- Opening titles
- Directed by: Widgey R. Newman
- Starring: Julie Suedo; Sydney Monckton; Margaret Yarde; Yvonne Murray; Leo Genn;
- Production company: Widgey R. Newman Productions
- Distributed by: MGM
- Release date: September 1936;
- Running time: 41 minutes
- Country: United Kingdom
- Language: English

= The Dream Doctor =

1936 British film by Widgey R. Newman

The Dream Doctor is a 1936 British short drama film directed by Widgey R. Newman (as R. W. Lotinga) and starring Leo Genn, Sydney Monckton and Yvonne Murray. The film was a quota quickie produced by the independent producer Newman for distribution by the Hollywood studio MGM.

==Plot==
A psychic gypsy interprets the dreams of a doctor's patients.

==Cast==
- Julie Suedo as gypsy
- Sydney Monckton as Sir Henry Martin
- Margaret Yarde as Lady Avon
- Yvonne Murray as patient
- Peter Cousins
- Thelma Sheehan
- Leo Genn as Joseph
- Jennifer Skinner

== Reception ==
The Daily Film Renter wrote: "It must be confessed a number of the interpretative diagnoses are more than a trifle hard to swallow, while production values err on the side of crudity. Patrons interested in the science dealt with by the subject may possibly find their attention mildly gripped. Julie Suedo gives a pleasing performance as the gipsy girl, although the role calls more for a commentator than an actress."

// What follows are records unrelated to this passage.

-- ==== Sys2Proof/Laws/Codec.lean ====
section
/-! SUPPORT. EMIT: the bytes of the tree, the length of the stream and the bytes read back from OUTBUF
(spec/44_codec_emit.md R132 to R138). -/

namespace Sys2Proof.Machine

/-! ### The tree part -/

/-- The bytes written from a node that stands for a tree are the bytes of the tree (R133). -/
theorem treeBytes_of_tree {arena : Table Node} {n : NodeId} {t : CodeTree} (h : TreeAt arena n t) (fuel : Nat)
    (hf : n.toNat + 1 < fuel) : treeBytes arena fuel n = some t.bytes := by
  induction h generalizing fuel with
  | leaf n h hl hr hn =>
    obtain ⟨m, rfl⟩ : ∃ m, fuel = m + 2 := ⟨fuel - 2, by omega⟩
    simp [treeBytes, hn, hl, hr, CodeTree.bytes]
  | pair n l r h hs hll hrl hl hr hn ihl ihr =>
    obtain ⟨m, rfl⟩ : ∃ m, fuel = m + 1 := ⟨fuel - 1, by omega⟩
    simp [treeBytes, hn, hs, ihl m (by omega), ihr m (by omega), CodeTree.bytes]

theorem TreeAt.ne_none {arena : Table Node} {n : NodeId} {t : CodeTree} (h : TreeAt arena n t) : n ≠ Config.noNode := by
  cases h <;> assumption

/-- The fuel of the serialisation is enough for every tree. -/
theorem treeBytes_root {s : State} {t : CodeTree} (h : TreeAt s.arena s.root t) :
    treeBytes s.arena walkFuel s.root = some t.bytes := by
  refine treeBytes_of_tree h _ ?_
  have h1 := s.root.isLt
  have h2 : s.root.toNat ≠ 511 := fun e => h.ne_none (BitVec.eq_of_toNat_eq e)
  simp only [walkFuel]
  omega

/-- The tree part is 6*NSYM - 2 bytes long (R134). -/
theorem CodeTree.length_bytes (t : CodeTree) : t.bytes.length + 2 = 6 * t.symbols.length := by
  induction t with
  | leaf sym => rfl
  | pair l r ihl ihr =>
    simp only [CodeTree.bytes, CodeTree.symbols, List.length_append, List.length_cons, List.length_nil]
    omega

theorem CodeTree.length_bytes_pos (t : CodeTree) : 0 < t.bytes.length := by
  have h1 := t.length_bytes
  have h2 := t.length_symbols_pos
  omega

/-! ### The stream -/

@[simp] theorem length_pack (bits : List Bool) : (pack bits).length = bytesFor bits.length := by simp [pack]

@[simp] theorem length_le64 (x : BitVec 64) : (le64 x).length = 8 := by simp [le64]

/-- The length of the stream (R137). -/
theorem length_stream (s : State) (tree : List Byte) :
    (s.stream tree).length = tree.length + 8 + bytesFor s.payload.length := by
  simp [State.stream, Nat.add_assoc]

@[simp] theorem inputBytes_emitted (s : State) (bytes : List Byte) : (s.emitted bytes).inputBytes = s.inputBytes := rfl

@[simp] theorem payload_emitted (s : State) (bytes : List Byte) : (s.emitted bytes).payload = s.payload := rfl

/-- EMIT leaves the stream in OUTBUF[0..OUT_LEN-1] (R138). -/
theorem outputBytes_emitted (s : State) {bytes : List Byte} (h : bytes.length < 2 ^ 32) :
    (s.emitted bytes).outputBytes = bytes := by
  rw [State.outputBytes, State.emitted_outbuf, State.emitted_outLen, BitVec.toNat_ofNat, Nat.mod_eq_of_lt h,
    Memory.take_writeList]

theorem toNat_outLen_emitted (s : State) {bytes : List Byte} (h : bytes.length < 2 ^ 32) :
    (s.emitted bytes).outLen.toNat = bytes.length := by
  rw [State.emitted_outLen, BitVec.toNat_ofNat, Nat.mod_eq_of_lt h]

end Sys2Proof.Machine
end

Kine Weekly wrote: "Little more than a penny dream book picturised, the film will make no appeal to intelligent audiences, but such is the fascination of the subject matter, particularly with the credulous and womenfolk, that it may get over in small halls as a quota second feature."

==Home media==
The film is included on the DVD The Renown Vintage Sci-Fi Collection Volume One.